Brief: Where the records below reach the line containing "theorem smuEff_cfg (h", start transcribing, and end with the line containing "theorem smuEff_level (h", exactly and with nothing else added.

Data to use:
▼
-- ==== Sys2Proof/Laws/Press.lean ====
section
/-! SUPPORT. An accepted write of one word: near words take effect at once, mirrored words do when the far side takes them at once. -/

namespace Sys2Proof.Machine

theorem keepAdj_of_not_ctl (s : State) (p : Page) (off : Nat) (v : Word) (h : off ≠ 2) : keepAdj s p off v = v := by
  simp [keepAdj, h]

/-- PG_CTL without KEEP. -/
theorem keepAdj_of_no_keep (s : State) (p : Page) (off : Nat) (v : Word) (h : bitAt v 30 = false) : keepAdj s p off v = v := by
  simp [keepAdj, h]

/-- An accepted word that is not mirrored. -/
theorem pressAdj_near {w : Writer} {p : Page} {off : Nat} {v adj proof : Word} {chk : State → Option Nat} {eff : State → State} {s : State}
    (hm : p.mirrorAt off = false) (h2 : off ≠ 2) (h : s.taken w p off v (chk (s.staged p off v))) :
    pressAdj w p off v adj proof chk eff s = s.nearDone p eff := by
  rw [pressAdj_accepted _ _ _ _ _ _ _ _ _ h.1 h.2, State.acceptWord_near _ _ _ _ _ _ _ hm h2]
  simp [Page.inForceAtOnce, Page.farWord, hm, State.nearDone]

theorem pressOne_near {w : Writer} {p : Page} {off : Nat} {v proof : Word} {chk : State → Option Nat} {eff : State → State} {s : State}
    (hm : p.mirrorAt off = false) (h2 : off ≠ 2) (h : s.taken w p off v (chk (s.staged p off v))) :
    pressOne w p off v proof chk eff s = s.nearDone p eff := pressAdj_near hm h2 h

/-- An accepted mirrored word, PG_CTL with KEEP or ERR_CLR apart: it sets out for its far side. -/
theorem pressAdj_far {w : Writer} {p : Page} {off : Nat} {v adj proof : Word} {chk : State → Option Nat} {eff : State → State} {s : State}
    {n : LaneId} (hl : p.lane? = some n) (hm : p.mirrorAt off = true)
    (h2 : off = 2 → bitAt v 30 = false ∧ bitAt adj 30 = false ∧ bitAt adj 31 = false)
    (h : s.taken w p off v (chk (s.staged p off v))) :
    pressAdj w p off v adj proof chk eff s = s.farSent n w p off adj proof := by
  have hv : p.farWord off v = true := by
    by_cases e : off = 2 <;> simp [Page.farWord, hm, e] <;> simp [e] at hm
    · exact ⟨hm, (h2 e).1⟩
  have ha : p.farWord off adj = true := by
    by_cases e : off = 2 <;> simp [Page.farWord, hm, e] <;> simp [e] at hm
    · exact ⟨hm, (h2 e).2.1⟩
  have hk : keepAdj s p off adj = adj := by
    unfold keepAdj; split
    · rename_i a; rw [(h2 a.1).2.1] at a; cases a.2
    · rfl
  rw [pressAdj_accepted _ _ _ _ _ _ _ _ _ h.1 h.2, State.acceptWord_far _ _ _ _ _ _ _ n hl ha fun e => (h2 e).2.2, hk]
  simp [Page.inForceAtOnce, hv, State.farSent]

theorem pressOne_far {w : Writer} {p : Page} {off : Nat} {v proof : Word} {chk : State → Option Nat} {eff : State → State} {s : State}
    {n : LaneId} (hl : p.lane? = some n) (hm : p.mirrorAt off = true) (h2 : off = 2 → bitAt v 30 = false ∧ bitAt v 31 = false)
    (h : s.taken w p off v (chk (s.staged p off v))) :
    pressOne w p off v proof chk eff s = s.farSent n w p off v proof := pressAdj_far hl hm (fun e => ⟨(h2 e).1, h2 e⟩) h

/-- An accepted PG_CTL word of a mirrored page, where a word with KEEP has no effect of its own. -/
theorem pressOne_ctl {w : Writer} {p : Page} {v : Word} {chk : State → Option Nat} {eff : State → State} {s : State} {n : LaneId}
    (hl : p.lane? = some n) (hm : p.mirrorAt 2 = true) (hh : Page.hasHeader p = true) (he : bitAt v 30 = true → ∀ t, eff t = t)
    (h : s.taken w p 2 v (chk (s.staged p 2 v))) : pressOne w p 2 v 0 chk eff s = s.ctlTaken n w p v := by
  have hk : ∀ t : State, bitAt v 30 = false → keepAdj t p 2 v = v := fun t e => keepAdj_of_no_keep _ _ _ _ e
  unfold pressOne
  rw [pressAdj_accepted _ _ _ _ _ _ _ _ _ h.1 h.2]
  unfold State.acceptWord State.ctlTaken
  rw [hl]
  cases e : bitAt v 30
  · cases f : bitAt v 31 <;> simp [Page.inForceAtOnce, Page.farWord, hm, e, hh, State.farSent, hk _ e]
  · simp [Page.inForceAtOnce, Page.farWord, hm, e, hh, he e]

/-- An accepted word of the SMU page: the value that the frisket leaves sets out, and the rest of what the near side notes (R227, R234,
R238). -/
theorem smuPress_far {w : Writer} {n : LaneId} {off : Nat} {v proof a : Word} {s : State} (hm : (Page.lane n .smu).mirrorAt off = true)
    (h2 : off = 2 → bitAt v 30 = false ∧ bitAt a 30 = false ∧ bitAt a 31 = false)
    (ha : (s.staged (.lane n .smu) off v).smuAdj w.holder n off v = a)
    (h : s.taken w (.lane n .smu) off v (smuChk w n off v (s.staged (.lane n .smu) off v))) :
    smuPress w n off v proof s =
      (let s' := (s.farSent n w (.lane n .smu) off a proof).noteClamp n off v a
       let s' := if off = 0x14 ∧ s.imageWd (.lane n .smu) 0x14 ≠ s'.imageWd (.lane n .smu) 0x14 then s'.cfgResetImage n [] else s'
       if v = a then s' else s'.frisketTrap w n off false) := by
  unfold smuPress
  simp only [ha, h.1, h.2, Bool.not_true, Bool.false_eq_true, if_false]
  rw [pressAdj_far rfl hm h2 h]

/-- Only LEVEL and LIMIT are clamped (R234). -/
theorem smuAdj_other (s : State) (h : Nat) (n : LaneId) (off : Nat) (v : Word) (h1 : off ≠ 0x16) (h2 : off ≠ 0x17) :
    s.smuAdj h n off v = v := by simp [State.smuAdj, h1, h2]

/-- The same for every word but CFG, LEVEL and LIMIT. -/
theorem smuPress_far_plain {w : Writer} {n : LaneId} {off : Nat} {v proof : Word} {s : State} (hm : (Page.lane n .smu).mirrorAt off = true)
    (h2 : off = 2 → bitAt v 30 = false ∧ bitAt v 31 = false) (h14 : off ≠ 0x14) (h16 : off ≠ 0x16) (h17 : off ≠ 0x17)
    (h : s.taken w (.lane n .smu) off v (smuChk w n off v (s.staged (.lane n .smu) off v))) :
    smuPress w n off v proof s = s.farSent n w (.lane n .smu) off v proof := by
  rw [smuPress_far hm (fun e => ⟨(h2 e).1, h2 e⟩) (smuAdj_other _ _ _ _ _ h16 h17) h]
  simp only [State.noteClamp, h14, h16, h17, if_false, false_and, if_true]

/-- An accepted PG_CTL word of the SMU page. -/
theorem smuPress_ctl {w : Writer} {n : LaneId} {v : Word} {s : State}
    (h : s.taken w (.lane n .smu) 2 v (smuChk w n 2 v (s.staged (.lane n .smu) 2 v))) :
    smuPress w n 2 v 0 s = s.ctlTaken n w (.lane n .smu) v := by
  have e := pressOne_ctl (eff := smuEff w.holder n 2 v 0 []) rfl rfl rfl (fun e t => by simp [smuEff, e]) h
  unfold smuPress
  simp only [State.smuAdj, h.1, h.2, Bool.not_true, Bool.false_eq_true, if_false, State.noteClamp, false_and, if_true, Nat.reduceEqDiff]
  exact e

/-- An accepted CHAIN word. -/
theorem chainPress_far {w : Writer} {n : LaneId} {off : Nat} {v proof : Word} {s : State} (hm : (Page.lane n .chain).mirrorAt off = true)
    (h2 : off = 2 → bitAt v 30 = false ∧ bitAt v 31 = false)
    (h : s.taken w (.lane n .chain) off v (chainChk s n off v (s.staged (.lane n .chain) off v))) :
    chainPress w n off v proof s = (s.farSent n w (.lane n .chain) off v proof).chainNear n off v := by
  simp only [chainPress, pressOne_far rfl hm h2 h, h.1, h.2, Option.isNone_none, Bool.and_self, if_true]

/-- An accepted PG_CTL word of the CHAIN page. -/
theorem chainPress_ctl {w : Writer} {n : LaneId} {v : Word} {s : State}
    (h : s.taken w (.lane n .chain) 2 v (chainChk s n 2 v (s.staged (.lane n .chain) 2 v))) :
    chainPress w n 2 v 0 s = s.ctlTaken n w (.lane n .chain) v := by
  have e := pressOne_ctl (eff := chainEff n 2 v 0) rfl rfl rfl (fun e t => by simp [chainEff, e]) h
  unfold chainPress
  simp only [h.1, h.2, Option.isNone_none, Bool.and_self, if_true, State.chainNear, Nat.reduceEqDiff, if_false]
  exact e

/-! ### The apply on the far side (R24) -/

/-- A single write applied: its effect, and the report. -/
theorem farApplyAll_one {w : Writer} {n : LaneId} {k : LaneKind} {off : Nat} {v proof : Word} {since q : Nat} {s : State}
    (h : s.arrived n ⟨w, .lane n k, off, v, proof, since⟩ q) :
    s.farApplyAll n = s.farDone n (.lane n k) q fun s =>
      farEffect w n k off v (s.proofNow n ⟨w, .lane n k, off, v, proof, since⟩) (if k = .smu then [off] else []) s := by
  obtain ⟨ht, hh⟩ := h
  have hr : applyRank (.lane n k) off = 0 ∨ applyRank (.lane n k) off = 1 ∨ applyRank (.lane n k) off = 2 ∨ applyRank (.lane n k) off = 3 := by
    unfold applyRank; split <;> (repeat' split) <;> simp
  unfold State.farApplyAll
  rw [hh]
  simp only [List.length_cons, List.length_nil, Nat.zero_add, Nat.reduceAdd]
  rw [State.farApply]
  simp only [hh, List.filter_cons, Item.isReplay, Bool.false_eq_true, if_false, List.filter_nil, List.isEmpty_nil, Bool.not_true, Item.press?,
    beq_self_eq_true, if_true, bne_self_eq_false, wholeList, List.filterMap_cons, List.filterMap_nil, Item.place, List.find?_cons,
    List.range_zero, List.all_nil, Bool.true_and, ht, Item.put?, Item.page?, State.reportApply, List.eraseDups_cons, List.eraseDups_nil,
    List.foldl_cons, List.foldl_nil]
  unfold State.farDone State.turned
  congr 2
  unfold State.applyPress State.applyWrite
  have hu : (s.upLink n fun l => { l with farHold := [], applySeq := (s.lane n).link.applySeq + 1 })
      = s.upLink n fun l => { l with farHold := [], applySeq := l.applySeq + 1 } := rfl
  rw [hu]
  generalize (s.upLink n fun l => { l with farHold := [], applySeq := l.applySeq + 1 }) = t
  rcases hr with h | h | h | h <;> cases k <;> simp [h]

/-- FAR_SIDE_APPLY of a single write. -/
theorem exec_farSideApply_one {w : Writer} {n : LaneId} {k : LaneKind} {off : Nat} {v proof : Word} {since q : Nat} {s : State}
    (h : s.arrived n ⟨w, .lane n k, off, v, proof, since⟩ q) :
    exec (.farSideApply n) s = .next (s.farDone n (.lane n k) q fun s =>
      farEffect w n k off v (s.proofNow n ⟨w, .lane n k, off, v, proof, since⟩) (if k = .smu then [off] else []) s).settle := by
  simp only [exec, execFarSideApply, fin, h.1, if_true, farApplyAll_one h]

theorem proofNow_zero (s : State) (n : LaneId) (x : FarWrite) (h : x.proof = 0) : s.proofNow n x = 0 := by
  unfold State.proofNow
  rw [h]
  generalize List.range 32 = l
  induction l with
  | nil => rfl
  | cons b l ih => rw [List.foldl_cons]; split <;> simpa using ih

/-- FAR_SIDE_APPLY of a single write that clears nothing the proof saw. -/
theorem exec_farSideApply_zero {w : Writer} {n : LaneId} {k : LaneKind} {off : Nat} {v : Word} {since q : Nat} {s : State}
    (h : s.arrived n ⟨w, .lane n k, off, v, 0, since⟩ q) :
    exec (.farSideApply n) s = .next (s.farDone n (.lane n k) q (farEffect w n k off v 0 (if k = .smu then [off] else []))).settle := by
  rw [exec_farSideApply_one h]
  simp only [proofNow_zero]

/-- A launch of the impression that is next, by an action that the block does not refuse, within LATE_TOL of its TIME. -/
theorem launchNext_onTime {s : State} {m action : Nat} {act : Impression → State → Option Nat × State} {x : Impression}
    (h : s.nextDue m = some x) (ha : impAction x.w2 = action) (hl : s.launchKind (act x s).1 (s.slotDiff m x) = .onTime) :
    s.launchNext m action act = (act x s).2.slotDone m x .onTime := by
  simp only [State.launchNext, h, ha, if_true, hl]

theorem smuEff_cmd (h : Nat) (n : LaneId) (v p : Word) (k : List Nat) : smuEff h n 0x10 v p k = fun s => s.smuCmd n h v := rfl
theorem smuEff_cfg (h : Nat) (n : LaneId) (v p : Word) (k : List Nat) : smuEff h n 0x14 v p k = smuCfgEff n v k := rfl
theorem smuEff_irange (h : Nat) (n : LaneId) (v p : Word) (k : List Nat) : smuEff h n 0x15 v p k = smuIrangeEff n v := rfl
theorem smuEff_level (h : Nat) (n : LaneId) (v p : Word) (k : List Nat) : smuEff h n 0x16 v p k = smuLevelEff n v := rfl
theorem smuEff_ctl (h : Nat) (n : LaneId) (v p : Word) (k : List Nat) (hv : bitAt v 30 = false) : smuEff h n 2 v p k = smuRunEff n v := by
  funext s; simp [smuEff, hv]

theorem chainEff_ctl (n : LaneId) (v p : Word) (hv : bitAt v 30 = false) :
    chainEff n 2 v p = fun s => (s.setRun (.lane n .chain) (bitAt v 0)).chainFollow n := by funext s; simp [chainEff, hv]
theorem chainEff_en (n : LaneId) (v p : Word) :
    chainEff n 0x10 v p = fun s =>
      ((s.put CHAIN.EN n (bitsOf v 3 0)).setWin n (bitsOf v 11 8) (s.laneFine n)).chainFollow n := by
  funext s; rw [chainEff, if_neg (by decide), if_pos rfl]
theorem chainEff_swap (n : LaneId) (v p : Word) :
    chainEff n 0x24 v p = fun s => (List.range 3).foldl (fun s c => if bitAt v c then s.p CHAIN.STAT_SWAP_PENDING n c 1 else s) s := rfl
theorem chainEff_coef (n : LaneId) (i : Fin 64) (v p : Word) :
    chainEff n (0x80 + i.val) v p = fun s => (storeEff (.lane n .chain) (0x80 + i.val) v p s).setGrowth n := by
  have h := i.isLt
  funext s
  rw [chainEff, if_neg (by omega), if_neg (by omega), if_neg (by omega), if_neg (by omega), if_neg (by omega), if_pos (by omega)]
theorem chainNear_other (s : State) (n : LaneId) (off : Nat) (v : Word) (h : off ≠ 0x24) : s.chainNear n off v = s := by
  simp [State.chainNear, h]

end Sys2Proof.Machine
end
▲
Answer for this exercise:
theorem smuEff_cfg (h : Nat) (n : LaneId) (v p : Word) (k : List Nat) : smuEff h n 0x14 v p k = smuCfgEff n v k := rfl
theorem smuEff_irange (h : Nat) (n : LaneId) (v p : Word) (k : List Nat) : smuEff h n 0x15 v p k = smuIrangeEff n v := rfl
theorem smuEff_level (h : Nat) (n : LaneId) (v p : Word) (k : List Nat) : smuEff h n 0x16 v p k = smuLevelEff n v := rfl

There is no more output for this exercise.